According to Sowder (1985), Warheit in 1979 formulated a model that encompasses the systematic relationship among life events, coping resources, stress, and stress outcomes. According to him, stressful events can arise from the following sources: the individual’s biological constitution, the individual’s psycho-social characteristics, the culture, the social structure (including interpersonal relationships), and the geophysical environment. Stress responses to those events involve a dynamic, synergetic interaction of elements that include the characteristics of the event or events, the idiosyncratic qualities of the individual, and his/her personal, social, and cultural responses.
The adaptive screens in the model represent the coping resources available to individuals as they attempt to meet the demands placed on them by life events. These resources are: the individual’s unique biological and psychological constitutions, social and economic resources, familial and other interpersonal relationships, and the other secondary organizations provided by society and culture.

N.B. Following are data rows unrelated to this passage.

/-- ESTOP, GUARD and LCURTAIN (R70 to R78). `anti`: antivalent pair; `manual`: manual reset; `startup`: startup interlock.
DESIGN CHOICE (log entry 149): TIMING stays 0 for a new disagreement while DISC is latched. DESIGN CHOICE (log entry 150): a further
DISC condition or test-pulse fault signal while the fault is latched takes SAFE_SEEN back. -/
def evalProtective (i : BlkIn) (p tdisc reset : Nat) (anti manual startup : Bool) (x : BlkSt) : BlkOut :=
  let a := inBit i.snap (2 * p)
  let b := inBit i.snap (2 * p + 1)
  let ra := a
  let rb := if anti then !b else b
  let running := ra && rb
  let tpfSig := tpfBit i.snap (2 * p) || tpfBit i.snap (2 * p + 1)
  let hit := discNow i p tdisc ra rb (x.init && a ≠ x.pa) (x.init && b ≠ x.pb) x.dis
  let newDisc := hit.isSome
  let disc := x.disc || newDisc
  let tpf := x.tpf || tpfSig
  let fault := disc || tpf
  let fresh := (newDisc && !x.disc) || (tpfSig && !x.tpf)
  let restart := newDisc || tpfSig
  let seen := fault && ((x.safeSeen && !restart) || (!ra && !rb && !tpfSig))
  let back := fault && !restart && ((x.back && seen) || (x.safeSeen && running))
  let waiting := x.wait || (startup && !x.init) || fault
  let changed := x.init && (a ≠ x.pa || b ≠ x.pb)
  let rst := i.sig reset
  let accept := waiting && rst && running && (!fault || back) && !changed
  let q := accept || (running && !fault && !waiting)
  let fell := x.q && !q
  let ignore := waiting && rst && !accept
  let timing := inDisc i.snap p ra rb && !(disc && !accept)
  let y : BlkSt := { x with
    init := true, q := q, q2 := false
    wait := if accept then false else waiting || (fell && manual)
    tpf := tpf && !accept, disc := disc && !accept
    safeSeen := seen && !accept, back := back && !accept
    timing := timing
    since := if timing then sinceDisc (discRuns i.snap p ra rb) else 0
    pa := a, pb := b, dis := discRuns i.snap p ra rb
    ignored := rst && (x.ignored || ignore) }
  { st := y
    events :=
      (if fresh then [blkEvent i 0x5001 (statusWord y) (faultStamp i hit)] else []) ++
      (if accept && (x.disc || x.tpf) then [blkEvent i 0x5001 (statusWord y) (faultStamp i none)] else []) ++
      (if ignore && !x.ignored then [blkEvent i 0x5002 6 0] else [])
    counts := if ignore && !x.ignored then [6] else [] }

/-- TWOHAND (R79 to R83). DESIGN CHOICE (log entry 186): of several times that run at once the running time shown (R103) is that of a
discrepancy before the sync time, and the left pair's before the right pair's. -/
def evalTwoHand (i : BlkIn) (l r tdisc tsync : Nat) (x : BlkSt) : BlkOut :=
  let la := inBit i.snap (2 * l)
  let lb := inBit i.snap (2 * l + 1)
  let ra := inBit i.snap (2 * r)
  let rb := inBit i.snap (2 * r + 1)
  let actL := !la && lb
  let actR := !ra && rb
  let released := la && !lb && ra && !rb
  let both := actL && actR
  let wasBoth := !x.pa && x.pb && !x.pc && x.pd
  let tL := max (tsOf i.snap (2 * l)) (tsOf i.snap (2 * l + 1))
  let tR := max (tsOf i.snap (2 * r)) (tsOf i.snap (2 * r + 1))
  let inTime := decide (absDiff tL tR ≤ tsync * 1000)
  let tpfSig := tpfBit i.snap (2 * l) || tpfBit i.snap (2 * l + 1) || tpfBit i.snap (2 * r) || tpfBit i.snap (2 * r + 1)
  let hitL := discNow i l tdisc la (!lb) (x.init && la ≠ x.pa) (x.init && lb ≠ x.pb) x.dis
  let hitR := discNow i r tdisc ra (!rb) (x.init && ra ≠ x.pc) (x.init && rb ≠ x.pd) x.disR
  let newDisc := hitL.isSome || hitR.isSome
  let disc0 := x.disc || newDisc
  let tpf0 := x.tpf || tpfSig
  let t0 := if (disc0 || tpf0) && released && !tpfSig then some (if newDisc then i.snap.start else x.t0.getD i.snap.start) else none
  let clear := match t0 with
    | some t => decide (t + tdisc * 100000 ≤ i.snap.start)
    | none => false
  let disc := disc0 && !clear
  let tpf := tpf0 && !clear
  let syncNow := both && !wasBoth && !inTime
  let sync := !released && (x.sync || syncNow)
  let armed := (x.mark && !(wasBoth && !both)) || released
  let relWait := !released && (x.relWait || syncNow || (both && !armed))
  let q := both && inTime && armed && !disc && !tpf && !relWait
  let mark := armed && !(x.q && !q && !released)
  let fresh := (newDisc && !x.disc) || (tpfSig && !x.tpf) || (syncNow && !x.sync)
  let dTime := (inDisc i.snap l la (!lb) || inDisc i.snap r ra (!rb)) && !disc
  let tAct := if actL then tL else tR
  let sTime := armed && !relWait && actL ≠ actR && decide (i.snap.start < (tAct + tsync * 1000) * 100)
  let y : BlkSt := { x with
    init := true, q := q, q2 := false, wait := false, tpf := tpf, disc := disc, sync := sync, relWait := relWait
    timing := dTime || sTime
    since := if dTime then sinceDisc ((discRuns i.snap l la (!lb)).or (discRuns i.snap r ra (!rb))) else if sTime then tAct * 100 else 0
    pa := la, pb := lb, pc := ra, pd := rb
    dis := discRuns i.snap l la (!lb), disR := discRuns i.snap r ra (!rb)
    mark := mark, t0 := if clear then none else t0 }
  { st := y
    events := (if fresh then [blkEvent i 0x5001 (statusWord y) (faultStamp i (hitL.or hitR))] else []) ++
              (if clear && (x.disc || x.tpf) then [blkEvent i 0x5001 (statusWord y) (faultStamp i none)] else [])
    counts := [] }

/-- EDM (R84, R85). DESIGN CHOICE (log entry 151): before the first change of the command, S_cmd is the start of the first scan after the
image load. -/
def evalEdm (i : BlkIn) (tedm fbSig cmdSig rstSig : Nat) (x : BlkSt) : BlkOut :=
  let fb := i.sig fbSig
  let cmd := i.sig cmdSig
  let since := if x.init && cmd = x.pb then x.t0.getD i.snap.start else i.snap.start
  let due := decide (since + tedm * 100000 ≤ i.snap.start)
  let bad := due && cmd = fb
  let fault0 := x.edm || bad
  let accept := fault0 && i.sig rstSig && !cmd && fb
  let fault := fault0 && !accept
  let y : BlkSt := { x with
    init := true, q := !fault, q2 := false, edm := fault, wait := false, timing := !due, since := if due then 0 else since,
    pa := fb, pb := cmd, t0 := some since }
  { st := y
    events := (if bad && !x.edm then [blkEvent i 0x5001 (statusWord y) (faultStamp i none)] else []) ++
              (if accept && x.edm then [blkEvent i 0x5001 (statusWord y) (faultStamp i none)] else [])
    counts := [] }

/-- The outcome row of a falling edge (R86): 5 fault or sag, 2 short, 3 long, 4 not ready, 1 accepted. -/
def resetOutcome (badInput ready : Bool) (d : Nat) : Nat :=
  if badInput then 5 else if d < 10000000 then 2 else if 500000000 < d then 3 else if !ready then 4 else 1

Following Warheit’s model, when a crisis event occurs (change of country, change of living, working, and/or school habits), the individual’s first line of defense is his/her idiosyncratic characteristics (psycho-social, physical, and genetic make up). When an individual’s resources are inadequate to deal with the demands occasioned by an event, it is hypothesized that the individual turns to extended sources of support such as family, friends, community social services, and the like. If all these resources prove to be inadequate, individuals may turn to culturally provided religious beliefs, values, and symbols for comfort, support, and resolution.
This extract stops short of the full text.